In the same show in the Chesta and David collection was a work of equal vintage value – Jogen Chowdhury's 'Gaanpati the Warrior' (1977), and another work called 'Couple'. His 'Gaanpati the Warrior' executed in 1977 is a jewel beyond compare for its fluid lines and its attractive fervour of blending the spiritual and the sensual. The charismatic contour of Jogen Chowdhury always has this ability to draw you into its maw. "There is a tremendous power in the stillness of the subject, a force which is no less than apparently a matter in great speed. Stillness is a form of speed while not in force. A certain tension is essential in artwork which is the result of the total effect of composition, colour, rhythm or sensitive lines," said Jogen Chowdhury to this critic years ago. Also in this blue chip collection was 'In Sequence' (1981) - by the mandarin of the metaphor Tyeb Mehta. Tyeb's flat colours and his shifting planes created a corollary that reflected the resonance of an all-time genius who created art for his own journey of inner and outer references. Inspiration from real life in volatile regions can bring new meaning to what it feels to be a troubled artist. And Tyeb Mehta spent many years in the contemplation of suffering. He condensed long histories of violence and melancholia into the most austere forms; he delivered the freight of trauma through isolated figures delineated in planes of flat colours that vibrate against one another without discreet intervals of tonal shading.

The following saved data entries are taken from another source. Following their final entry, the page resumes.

-- ==== Sys2Proof/Machine/State.lean ====
section
/-! DEFINITION. The state of the package as plain data: every register, table, queue and mark that
the manual names, with its value after reset. -/

namespace Sys2Proof.Machine

/-- Data by key: pairs with strictly rising keys. A key that is not listed holds the default of the
table it belongs to. -/
abbrev Map (α : Type) := List (Nat × α)

/-- Byte memory: strictly rising keys, no entry equal to what an unlisted key reads as. -/
abbrev Memory := List Host.Cell

/-! ## The hart -/

/-- The registers of one die row of a hart (R101, R263). A vector register sector that is not listed
has tag 0x00_0000, zero metadata and zero data. -/
structure RowRegs where
  s  : Vector Dword 32
  hb : Vector Dword 8
  k  : Vector (BitVec 4096) 8
  /-- Register sector x of vector register n under key 8 n + x. -/
  v  : Map Sector
  deriving DecidableEq, Repr

/-- The per-hart control and status registers of R105. HSTAT is the hart's stage, slot, span,
priority and privilege; CYCLE belongs to the core. -/
structure Csrs where
  vl       : BitVec 16
  vlcw     : BitVec 3
  xcl      : Nat
  acl      : Nat
  trows    : Nat
  dmask    : BitVec 8
  ds       : Vector Dword 4
  xstat    : BitVec 9
  rmode    : BitVec 3
  ldFmt    : BitVec 5
  ldCw     : BitVec 3
  ldSexp   : BitVec 8
  srseed   : BitVec 32
  retired  : Dword
  tapeb    : Dword
  tapel    : Dword
  tapep    : Dword
  tapen    : BitVec 32
  recMark  : BitVec 32
  recording : Bool
  /-- The policy block that RECORD.on read, bits [159:0] (R227). -/
  policy   : BitVec 160
  revAct   : Bool
  revNext  : BitVec 32
  trapvec  : Dword
  traprec  : Dword
  trapEng  : BitVec 3
  trapCause : BitVec 10
  /-- The hart's copy of PRTABA; the installed table is the context's (R54, R136). -/
  prtaba   : Dword
  panelRow : BitVec 32
  panelCol : BitVec 32
  deriving DecidableEq, Repr

/-- The scalar values an engine command captured in one die row (R80). -/
structure Captured where
  d : Dword
  a : Dword
  b : Dword
  c : Dword
  deriving DecidableEq, Repr

/-- The first and last address a command touched in one die row and its active elements (R266). -/
structure Touched where
  row   : Nat
  first : Dword
  last  : Dword
  mpop  : Nat
  deriving DecidableEq, Repr

/-- A tape record ready to be written at completion (R229, R230), with its KEEP footprints. -/
structure TapeRecord where
  sectors : List Sector
  keeps   : List (List Nat)
  deriving DecidableEq, Repr

/-- What remains to be done when a command that has run completes (R96): its flags, the ring heads it
pops in each row's core, its tape record and its trace entries. -/
structure Completion where
  flags   : BitVec 9
  pops    : List (Nat × Nat)
  tape    : Option TapeRecord
  touched : List Touched
  deriving DecidableEq, Repr

/-- What an array command makes of tile D in a die row in which it has started: the tag and the rows of codes. They are
written when the command completes (R212, R219). -/
structure StartedRow where
  row   : Nat
  tag   : BitVec 24
  codes : List (List Nat)
  deriving DecidableEq, Repr

/-- One entry of an engine queue: the amended template with everything captured at dispatch (R80,
R86, R138), the trap found at formation, and how far the command has come. -/
structure Command where
  pc      : Dword
  tix     : BitVec 6
  t       : Template
  fault   : Option Cause
  /-- IMM was written by an FSEL 4 patch (R119). -/
  immPatched : Bool
  tok     : BitVec 4
  /-- The effective die mask (R91). -/
  mask    : BitVec 8
  stride  : Dword
  cap     : List Captured
  vl      : BitVec 16
  vlcw    : BitVec 3
  rmode   : BitVec 3
  ldFmt   : BitVec 5
  ldCw    : BitVec 3
  ldSexp  : BitVec 8
  recording : Bool
  order   : Nat
  /-- The promotion table in use when it issued, which serves all its pairs (R56); none is the default table. -/
  prt     : Option (List Byte)
  issued  : Bool
  /-- Its tokens and slots have been taken (R93, R96); a command that faults after that re-issues without
  taking them again (R261). -/
  consumed : Bool
  progress : Nat
  /-- The units of its work that each die row has done, where the rows go on apart (R188). -/
  rowDone : List Nat
  /-- The source sectors that it has read so far and has not yet used up, for a unit that reads in several steps (R188). -/
  carried : List Sector
  /-- The byte offsets that AGATH and SSCAT read at issue, by die row (R194). -/
  offs    : List (List Int)
  /-- The source sectors that a streaming load has read before their turn, by die row and unit (R269). -/
  fetched : List (Nat × Nat × Sector)
  flags   : BitVec 9
  touched : List Touched
  /-- The die rows in which an array command has started, with their results. -/
  started : List StartedRow
  /-- The die rows in which a TMMAP has arrived at its pair slot and waits for its partner (R222). -/
  arrived : List Nat
  done    : Option Completion
  deriving DecidableEq, Repr

/-- The destination a load writes when it lands. -/
inductive LoadDest where
  /-- A scalar register, of the H bank where `hbank` is set (R263). -/
  | scalar (d : Nat) (hbank : Bool) (size : Nat) (signed : Bool)
  | vector (v sector : Nat)
  deriving DecidableEq, Repr

/-- What a load's data reveals: what it read, or the fault of R100. -/
inductive Arrival where
  /-- A sector or a scalar's bytes, with the flags of a conversion (R204). -/
  | data (x : Sector) (fl : BitVec 9)
  | fault (c : Cause)
  deriving DecidableEq, Repr

/-- A load in flight: a Trivet entry of a timed load (R97, R98) or an interlocked load that the
scoreboard waits for. The data or the fault that it reveals is absent until LOAD_DATA_ARRIVAL. -/
structure LoadEntry where
  row   : Nat
  dest  : LoadDest
  addr  : Dword
  dpa   : Nat
  land  : Nat
  due   : Option Nat
  data  : Option Arrival
  pc    : Dword
  tix   : BitVec 6
  idx   : BitVec 16
  /-- A scalar load; otherwise a VLDR of the XV engine. -/
  scalarPipe : Bool
  /-- An unaligned VLDR's second sector, by DPA, with LDFMT as captured (R204). -/
  join  : Option (Nat × BitVec 5 × BitVec 3 × BitVec 8)
  /-- The promotion table in use when it issued (R56). -/
  prt   : Option (List Byte)
  order : Nat
  deriving DecidableEq, Repr

/-- What VSTR or an ST command stores into one memory sector: the sector that it comes from, with its data in place, the bits
stored, and LDFMT and the promotion table as its command has them (R204, R206). -/
structure VecStore where
  sector : Nat
  x      : Sector
  lo     : Nat
  hi     : Nat
  /-- The address is a multiple of 256, so that E2M1B sectors may be stored. -/
  whole  : Bool
  ldFmt  : BitVec 5
  ldCw   : BitVec 3
  ldSexp : BitVec 8
  prt    : Option (List Byte)
  deriving DecidableEq, Repr
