-- ==== Sys2Proof/Decode.lean ====
section
/-! DEFINITION. Decoding of instruction words and of engine templates (spec/05_words.md R78 to R92,
spec/06_opcodes.md R106 to R115), and the encoder written from the same tables. -/

namespace Sys2Proof

open Sys2Proof.Machine

/-- What the words at the program counter are: an instruction and how many words it takes, the cause
of the trap their encoding raises at dispatch (R106), or a prefix of an instruction whose remaining
words must still be fetched. -/
inductive Decoded where
  | instr (i : Instr) (n : Nat)
  | trap (c : Cause)
  | more
  deriving DecidableEq, Repr

/-- A CSR number of the map of R105. -/
def csrDefined (c : BitVec 12) : Bool :=
  let n := c.toNat
  n ≤ 0x00B || n == 0x010 || n == 0x011 || (0x020 ≤ n && n ≤ 0x025) || (0x030 ≤ n && n ≤ 0x032)
    || n == 0x040 || n == 0x041

/-- Landing codes 1 to 3 are reserved (R82). -/
def landCodeOk (c : Reg) : Bool := c == 0 || 4 ≤ c.toNat

/-- TMLD's count, 0 meaning 16 (R115). -/
def tmldCount (n : BitVec 4) : Nat := if n == 0 then 16 else n.toNat

/-- First slot plus count is at most 64 (R115). -/
def tmldFits (f : BitVec 6) (n : BitVec 4) : Bool := f.toNat + tmldCount n ≤ 64

/-- A VALX before a literal shift must leave bits [31:6] of the extended immediate zero (R112): bits
[31:13] are VALX[25:7]. -/
def shiftValxOk (px : Px) : Bool :=
  match px.valx with
  | some v => v.extractLsb' 7 19 == 0
  | none => true

/-- The reserved bits of a DIEP are zero (R91): [14:0], and the mask field with MKEEP set. -/
def diepOk (x : PxBits) : Bool :=
  x.extractLsb' 0 15 == 0 && (x.extractLsb' 15 1 == 0 || x.extractLsb' 18 8 == 0)

/-- The prefixes are well-formed, with a VALX only where the word can carry one. VALX [6:0], which carry no field in any
use of R90 and which no rule calls RZ, are ignored (DESIGN CHOICE, log 47). -/
def pxOk (px : Px) (valx : Bool) : Bool :=
  (match px.diep with | some x => diepOk x | none => true) && (valx || px.valx.isNone)

/-- An instruction whose encoding checks hold, or RESERVED_FIELD (R106). -/
def chk (ok : Bool) (i : Instr) : Except Cause Instr :=
  if ok then .ok i else .error .reservedField

/-- A load: LAND_RESERVED for landing codes 1 to 3 (R82). -/
def chkLand (c : Reg) (i : Instr) : Except Cause Instr :=
  if landCodeOk c then .ok i else .error .landReserved

/-- A CSR word: ILLEGAL_OPCODE for a number outside the map, before the reserved bit (R104, R108). -/
def chkCsr (px : Px) (w : Word) (ok : Bool) (i : Instr) : Except Cause Instr :=
  if csrDefined (w.extractLsb' 0 12) then chk ok i else .ok (.illegalOpcode px w)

Fast forward to the present day scenario – the famed Manida – KG Subramanyan – who was a mentor to six generations of students in Shantiniketan and Baroda – passed away leaving a yawning gap in the lifestyles of pedagogues in art colleges all over the country.

Manida's exhibition held at Aakriti Art Gallery in Delhi was a testimony to his genius, his avid cerebral wit and his unending passion for the drawn line. A radical who often debated Western notions of art criticism he didn't believe in Seneca's words that 'Art is long, life is short.' Among all his works shown and reflected upon, it is his gods and goddesses at 'Project 88' that remain in the memory for the brilliance of composition and modern reckonings in myth and traditions.

While art moves in leaps and bounds, it is the czar of Indian interior design, Rajeev Sethi, who spoke multiple languages in his conception of 'Jaya he' at T2 Mumbai Airport, as an art corridor that transcended indigenous as well as contemporary art practices, when he juxtaposed different languages and crafts to create a seamless flow of journeys in myriad sensibilities. Rooted in pride for the subcontinent's varied heritage and its legacy of creative enterprises, 'Jaya he!' has become a symbol of public private partnership (PPP) for a nation determined to enhance its rich history.

In Delhi, NGMA's recent celebration of 63 years nailed the idea of sculptors being practitioners of teaching as well as their own credo of creating within their own orbits. Devi Prasad Roy Chowdhury and Ram Kinkar Baij stand tall as India's indigenous modernists who created for nourishing their own nectar of thoughts. In an age where artists in colleges do not want to draw and are using technology to translate images onto canvases, without creating human figures with their bare hands, this show, ITIHAAS, gives lessons on the power of originality and the credulous continuity of human hands in fashioning sculpture. With sculptors using resin and plastic and synthetic materials to fabricate sculptures, bronze as a medium is being pushed to the periphery and the language of multiplication and appropriation is taking over the ideation of originality. The Internet has spawned a cut-copy-paste generation and the art world now thrives on the word 'inspiration' being used to simply state an aping.